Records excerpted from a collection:
* * * * * * * * *

/-- A sheet that says no more follow completes the exchange: acknowledged, its context freed, the entry
ACTIVE with the channel records, calibrations, note and interval of the exchange, heard now.  An entry with
no air channel in a zone, and no valve node, moves nothing else but the ENROLLED notice, whose first items
are the model's choice (log 9). -/
def Obligations.LastSheetCompletesExchange : Prop :=
  ∀ (s : State) (h : HandOff) (rest : List HandOff) (f : FieldFrame) (mark : Bool) (i : Fin 4)
    (offset : Int) (scale : Nat) (e : EntryIx) (c : CtxIx) (x : Ctx),
    s.enuQueue = h :: rest → fieldFrame? h.frame = some f → f.kind = 0x03 →
    sheet? f.payload = some { mark := mark, continues := false, body := .cal i.val offset scale } →
    s.works.sourceValid f.src = true → s.works.lookup f.src = .roster e .enrolling →
    s.works.ctxOf e = some c → s.works.ctx c = some x → mark = x.expected → x.sheets < 6 →
    i.val < x.declared.length → (-500 ≤ offset ∧ offset ≤ 500) → (512 ≤ scale ∧ scale ≤ 2047) →
    s.works.command.length ≤ 14 → 0 < x.interval → s.works.time < 0xFFFFFFFF →
    let staged := x.staged.set i.val (some { offset := offset, scale := scale }) i.isLt
    let n := s.works.entry e
    ∃ t, exec .sheet s = .next t
      ∧ s.works.OnlyCtx t.works c none
      ∧ t.works.entry e = { n with
          state := .active,
          channels := (x.declared.zip staged.toList).map fun p =>
            { cls := p.1, offset := (p.2.map Calibration.offset).getD 0,
              scale := (p.2.map Calibration.scale).getD 1024, latest := none },
          note := x.stagedNote, interval := x.interval, lastHeard := s.works.time, lastSeq := none,
          frames := 0, muteCloses := 0, badStreak := 0, gen := n.gen + 1 }
      ∧ (∀ y, y ≠ e → t.works.entry y = s.works.entry y)
      ∧ s.works.SameBase t.works ∧ s.SameAround { t with enuQueue := s.enuQueue } ∧ t.enuQueue = rest
      ∧ ((t.works.entry e).airZone = none → s.works.valveZone? f.src = none →
        t.works.command = s.works.command ++
            [s.works.composed 0x05 f.src [if mark then 1 else 0, 1]]
          ∧ t.works.zones = s.works.zones ∧ t.works.runs = s.works.runs
          ∧ t.works.upQueue = (s.works.notice .enrolled (byte e.val)
              (beId f.src ++ [n.role.code, zoneOrNone n.zone] ++ be16 x.interval
                ++ [byte (staged.toList.filter Option.isSome).length, if x.early then 1 else 0]
                ++ optBytes 8 x.stagedNote)).upQueue)

/-- A sheet deadline that is reached fails the exchange: its context is free and the entry returns; before
its time the command changes nothing, which is the model's choice (log 2).  Early traffic, a READING from
an ENROLLING entry, sets the exchange's flag and nothing else. -/
def Obligations.SheetDeadlineFailsExchange : Prop :=
  (∀ (s : State) (c : CtxIx) (x : Ctx) (d : Nat), s.works.ctx c = some x → x.deadline = some d →
    (d ≤ s.works.time →
      ∃ t, exec (.sheetDeadline c.val) s = .next t
        ∧ s.works.OnlyCtx t.works c none
        ∧ t.works.entry x.entry = (match x.returnTo with
            | .reserved => { s.works.entry x.entry with
                state := .reserved, gen := (s.works.entry x.entry).gen + 1 }
            | .free => Entry.free ((s.works.entry x.entry).gen + 1))
        ∧ (∀ y, y ≠ x.entry → t.works.entry y = s.works.entry y)
        ∧ s.works.SameBase t.works ∧ s.SameAround t)
    ∧ (s.works.time < d → exec (.sheetDeadline c.val) s = .next s.finish))
  ∧ ∀ (s : State) (h : HandOff) (rest : List HandOff) (f : FieldFrame) (e : EntryIx) (st : NodeState)
    (c : CtxIx) (x : Ctx),
    s.enuQueue = h :: rest → h.hit = .roster e st → fieldFrame? h.frame = some f → f.kind = 0x01 →
    (s.works.entry e).state = .enrolling → (s.works.entry e).id = f.src →
    s.works.ctxOf e = some c → s.works.ctx c = some x →
    ∃ t, exec .earlyTraffic s = .next t
      ∧ s.works.OnlyCtx t.works c (some { x with early := true })
      ∧ t.works = { s.works with ctxs := t.works.ctxs, touched := [] }
      ∧ s.SameAround { t with enuQueue := s.enuQueue } ∧ t.enuQueue = rest

/-! ### Time and the ports -/

/-- The tick advances device time by one, stopping at FFFFFFFFh, and nothing else.  A silence deadline that
is reached makes an ACTIVE entry SILENT, a loss deadline makes a SILENT entry LOST without latest
values. -/
def Obligations.SilenceAndLossDeadlines : Prop :=
  (∀ s : State, exec .deviceTimeTick s = .next (State.finish
    { s with works := { s.works with time := min (s.works.time + 1) 0xFFFFFFFF } }))
  ∧ ∀ (s : State) (e : EntryIx), s.works.device = .running →
    ((s.works.entry e).state = .active →
        after (s.works.entry e).lastHeard (3 * (s.works.entry e).interval) ≤ s.works.time →
      ∃ t, exec (.silenceDeadline e.val) s = .next t
        ∧ s.works.OnlyEntry t.works e
            { s.works.entry e with state := .silent, gen := (s.works.entry e).gen + 1 }
        ∧ s.works.SameBase t.works ∧ s.SameAround t)
    ∧ ((s.works.entry e).state = .silent →
        after (s.works.entry e).lastHeard (10 * (s.works.entry e).interval) ≤ s.works.time →
      ∃ t, exec (.lossDeadline e.val) s = .next t
        ∧ s.works.OnlyEntry t.works e
            { s.works.entry e with
              state := .lost, gen := (s.works.entry e).gen + 1,
              channels := (s.works.entry e).channels.map fun c => { c with latest := none } }
        ∧ s.works.SameBase t.works ∧ s.SameAround t)

/-- The arbiter takes URGENT before COMMAND before PASS, and only while nothing is in flight; SENT,
NOT_SENT and the expiry of the answer wait alike end the transmission, and a late answer is ignored.  That
a hand-off with nothing to hand and an expiry before its time change nothing is the model's choice (log 2),
and so is the operand that tells a late answer from one in time (log 12). -/
def Obligations.FieldTransmission : Prop :=
  ∀ s : State,
    (s.inFlight ≠ none → exec .fieldTxHandOff s = .next s.finish)
    ∧ (s.inFlight = none →
      (∀ f rest, s.works.urgent = f :: rest →
        exec .fieldTxHandOff s = .next (State.finish
          { s with works := { s.works with urgent := rest },
                   inFlight := some { frame := f, expiry := after s.works.time 2 } }))
      ∧ (∀ f rest, s.works.urgent = [] → s.works.command = f :: rest →
        exec .fieldTxHandOff s = .next (State.finish
          { s with works := { s.works with command := rest },
                   inFlight := some { frame := f, expiry := after s.works.time 2 } }))
      ∧ (∀ f rest, s.works.urgent = [] → s.works.command = [] → s.works.pass = f :: rest →
        exec .fieldTxHandOff s = .next (State.finish
          { s with works := { s.works with pass := rest },
                   inFlight := some { frame := f, expiry := after s.works.time 2 } }))
      ∧ (s.works.urgent = [] → s.works.command = [] → s.works.pass = [] →
        exec .fieldTxHandOff s = .next s.finish))
    ∧ (∀ a, exec (.fieldTxAnswer a .inFlight) s = .next (State.finish { s with inFlight := none }))
    ∧ (∀ a, exec (.fieldTxAnswer a .ended) s = .next s.finish)
    ∧ ∀ x, s.inFlight = some x →
        (x.expiry ≤ s.works.time →
          exec .answerWaitExpiry s = .next (State.finish { s with inFlight := none }))
        ∧ (s.works.time < x.expiry → exec .answerWaitExpiry s = .next s.finish)
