theorem suspensionJudgment_keeps (w : Works) (z : ZoneIx) :
    Keeps false n f w (w.suspensionJudgment z) := by
  unfold suspensionJudgment
  dsimp only
  split
  · exact (suspendRuns_keeps _ _ w _ _).trans (frostShort_keeps _ z _ _)
  · exact suspendRuns_keeps _ _ w _ _

theorem passFrost_keeps (zs : List ZoneIx) (w : Works) : Keeps false n f w (passFrost zs w).1 := by
  induction zs generalizing w with
  | nil => exact Keeps.refl w
  | cons z zs ih =>
    unfold passFrost
    split
    · exact ih w
    · split
      · exact (frostShort_keeps w z _ _).trans (ih _)
      · split
        · rename_i h
          exact ((admitEntry_keeps w 0 z h).trans (judgeFrost_keeps _)).trans (ih _)
        · exact suspensionJudgment_keeps w z

theorem passReadmit_keeps (l : List (SlotIx × ZoneIx)) (w : Works) :
    Keeps false n f w (passReadmit l w).1 := by
  induction l generalizing w with
  | nil => exact Keeps.refl w
  | cons p l ih =>
    obtain ⟨s, z⟩ := p
    unfold passReadmit
    split
    · exact ih w
    · split
      · rename_i h
        exact ((admitEntry_keeps w s z h).trans (judgeIrrigation_keeps _ s)).trans (ih _)
      · exact Keeps.refl w

theorem passSuspended_keeps (l : List SlotIx) (w : Works) :
    Keeps q n f w (passSuspended l w).1 := by
  induction l generalizing w with
  | nil => exact Keeps.refl w
  | cons s l ih =>
    unfold passSuspended
    split
    · exact ih w
    · split
      · rename_i h
        exact (admitRun_keeps w s h).trans (ih _)
      · exact Keeps.refl w

theorem passQueued_keeps (l : List SlotIx) (w : Works) : Keeps q n f w (passQueued l w) := by
  induction l generalizing w with
  | nil => exact Keeps.refl w
  | cons s l ih =>
    unfold passQueued
    split
    · rename_i h
      exact (admitRun_keeps w s (Bool.and_eq_true _ _ ▸ h).2).trans (ih _)
    · exact Keeps.refl w

theorem fst_keeps {p : Works × Bool} {w v : Works} {b : Bool} (h : p = (v, b)) (k : Keeps q n f w p.1) :
    Keeps q n f w v := by
  subst h
  exact k

theorem admissionPass_keeps (w : Works) : Keeps false n f w w.admissionPass := by
  unfold admissionPass
  dsimp only
  have hf := fun zs => passFrost_keeps (n := n) (f := f) zs w
  split
  · rename_i h
    exact fst_keeps h (hf _)
  · rename_i w1 h
    have h1 : Keeps false n f w w1 := fst_keeps h (hf _)
    have hr := fun l => passReadmit_keeps (n := n) (f := f) l w1
    split
    · rename_i h
      exact h1.trans (fst_keeps h (hr _))
    · rename_i w2 h
      have h2 : Keeps false n f w w2 := h1.trans (fst_keeps h (hr _))
      have hs := fun l => passSuspended_keeps (q := false) (n := n) (f := f) l w2
      split
      · rename_i h
        exact h2.trans (fst_keeps h (hs _))
      · rename_i w3 h
        exact (h2.trans (fst_keeps h (hs _))).trans (passQueued_keeps _ _)

theorem runOffer_keeps (w : Works) : Keeps false n f w w.runOffer := by
  unfold runOffer
  split
  · refine Keeps.trans (v := { w with offer := false }) { idle := fun h => nomatch h } ?_
    exact admissionPass_keeps _
  · exact Keeps.refl w

/-! ### Events -/

theorem closeReport_keeps (w : Works) (z : ZoneIx) : Keeps false n f w (w.closeReport z) := by
  unfold closeReport
  split
  · exact ((putEntry_keeps w _ z _).trans (judgeRun_keeps _ _)).trans (offerAdmission_keeps _)
  · exact offerAdmission_keeps w

theorem settleEvents_keeps (k : Nat) (w : Works) : Keeps false n f w (settleEvents k w) := by
  induction k generalizing w with
  | zero => exact { idle := fun h => nomatch h }
  | succ k ih =>
    unfold settleEvents
    split
    · exact (runOffer_keeps w).trans (ih _)
    · split
      · exact tellLine_keeps w
      · refine Keeps.trans ?_ (ih _)
        refine Keeps.trans ?_ (closeReport_keeps _ _)
        exact (tellLine_keeps w).trans { idle := fun h => nomatch h }

theorem idle_tellLine (w : Works) (ho : w.offer = false) (hc : w.closes = []) : w.tellLine.Idle :=
  (tellLine_keeps (q := true) (n := true) (f := true) w).idle rfl ⟨ho, hc⟩

/-- An event ends with no pass owed and no close in hand. -/
theorem settleEvents_idle (k : Nat) (w : Works) : (settleEvents k w).Idle := by
  induction k generalizing w with
  | zero => exact ⟨rfl, rfl⟩
  | succ k ih =>
    unfold settleEvents
    split
    · exact ih _
    · rename_i ho
      split
      · rename_i hc
        exact idle_tellLine w (by simpa using ho) hc
      · exact ih _

theorem rdpEvent_idle (w : Works) (g : Works → Works) : (w.rdpEvent g).Idle := settleEvents_idle _ _

/-- One event: what its own work keeps, and no work left over. -/
theorem rdpEvent_keeps (w : Works) (g : Works → Works) (h : Keeps false n f w (g w)) :
    Keeps q n f w (w.rdpEvent g) :=
  let k := h.trans (settleEvents_keeps Config.eventBound (g w))
  { k with idle := fun _ _ => rdpEvent_idle w g, capacity := k.capacity }

theorem openDone_keeps (w : Works) (z : ZoneIx) : Keeps false n false w (w.openDone z) := by
  unfold openDone
  split
  · exact (Keeps.ite ((putEntry_keeps w _ z _).trans (entryOpen_keeps _ z))
      (putEntry_keeps w _ z _)).trans (judgeRun_keeps _ _)
  · exact Keeps.refl w

theorem faultEntry_keeps (w : Works) (s : SlotIx) (z : ZoneIx) (r : FaultReason) :
    Keeps false n false w (w.faultEntry s z r) :=
  (Keeps.ite ((putEntry_keeps w _ z _).trans (entryFaulted_keeps _ z))
    (putEntry_keeps w _ z _)).trans (judgeRun_keeps _ _)

theorem openFailed_keeps (w : Works) (z : ZoneIx) (r : FaultReason) :
    Keeps false n false w (w.openFailed z r) := by
  unfold openFailed
  split
  · exact faultEntry_keeps w _ z r
  · exact Keeps.refl w

theorem valveStuck_keeps (w : Works) (z : ZoneIx) : Keeps false n false w (w.valveStuck z) := by
  refine Keeps.foldl _ _ fun w s => ?_
  repeat' split
  all_goals first
    | exact Keeps.refl w
    | exact faultEntry_keeps w s z _

theorem restartEntry_keeps (w : Works) (z : ZoneIx) (s : SlotIx) :
    Keeps false n false w (w.restartEntry z s) := by
  unfold restartEntry
  split
  · refine Keeps.ite ?_ (Keeps.refl w)
    split
    · split
      · exact Keeps.ite (((putEntry_keeps w s z _).trans (entryBack_keeps _ z)).trans
          (judgeFrost_keeps _)) (putEntry_keeps w s z _)
      · exact Keeps.ite (((putEntry_keeps w s z _).trans (entryBack_keeps _ z)).trans
          (judgeFrost_keeps _)) (putEntry_keeps w s z _)
      · exact (putEntry_keeps w s z _).trans (judgeRun_keeps _ s)
      all_goals exact Keeps.refl w
    · exact Keeps.refl w
  · exact Keeps.refl w

theorem valveRestarted_keeps (w : Works) (z : ZoneIx) : Keeps false n false w (w.valveRestarted z) :=
  (Keeps.foldl _ _ fun w s => restartEntry_keeps w z s).trans (offerAdmission_keeps _)

/-! ### FRW's and ZTB's requests -/

theorem joinFrost_keeps (w : Works) (e : RunEntry) : Keeps q n f w (w.joinFrost e) := by
  unfold joinFrost
  split
  · exact ((modRun_keeps w 0 (fun r =>
        { r with entries := (r.entries.filter fun x => x.zone != e.zone) ++ [e] }) fun _ => rfl).trans
      (syncRunSlot_keeps _ _)).trans (judgeFrost_keeps _)
  · exact createRun_keeps w 0 _ _ _ _ _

* * * * * * * * *

## Work item
Of the entries above, repeat exactly the lines between the line with "unfold openDone" and the line with "Keeps false n false w (w.faultEntry", inclusive, and no others.

## Answer section
  unfold openDone
  split
  · exact (Keeps.ite ((putEntry_keeps w _ z _).trans (entryOpen_keeps _ z))
      (putEntry_keeps w _ z _)).trans (judgeRun_keeps _ _)
  · exact Keeps.refl w

theorem faultEntry_keeps (w : Works) (s : SlotIx) (z : ZoneIx) (r : FaultReason) :
    Keeps false n false w (w.faultEntry s z r) :=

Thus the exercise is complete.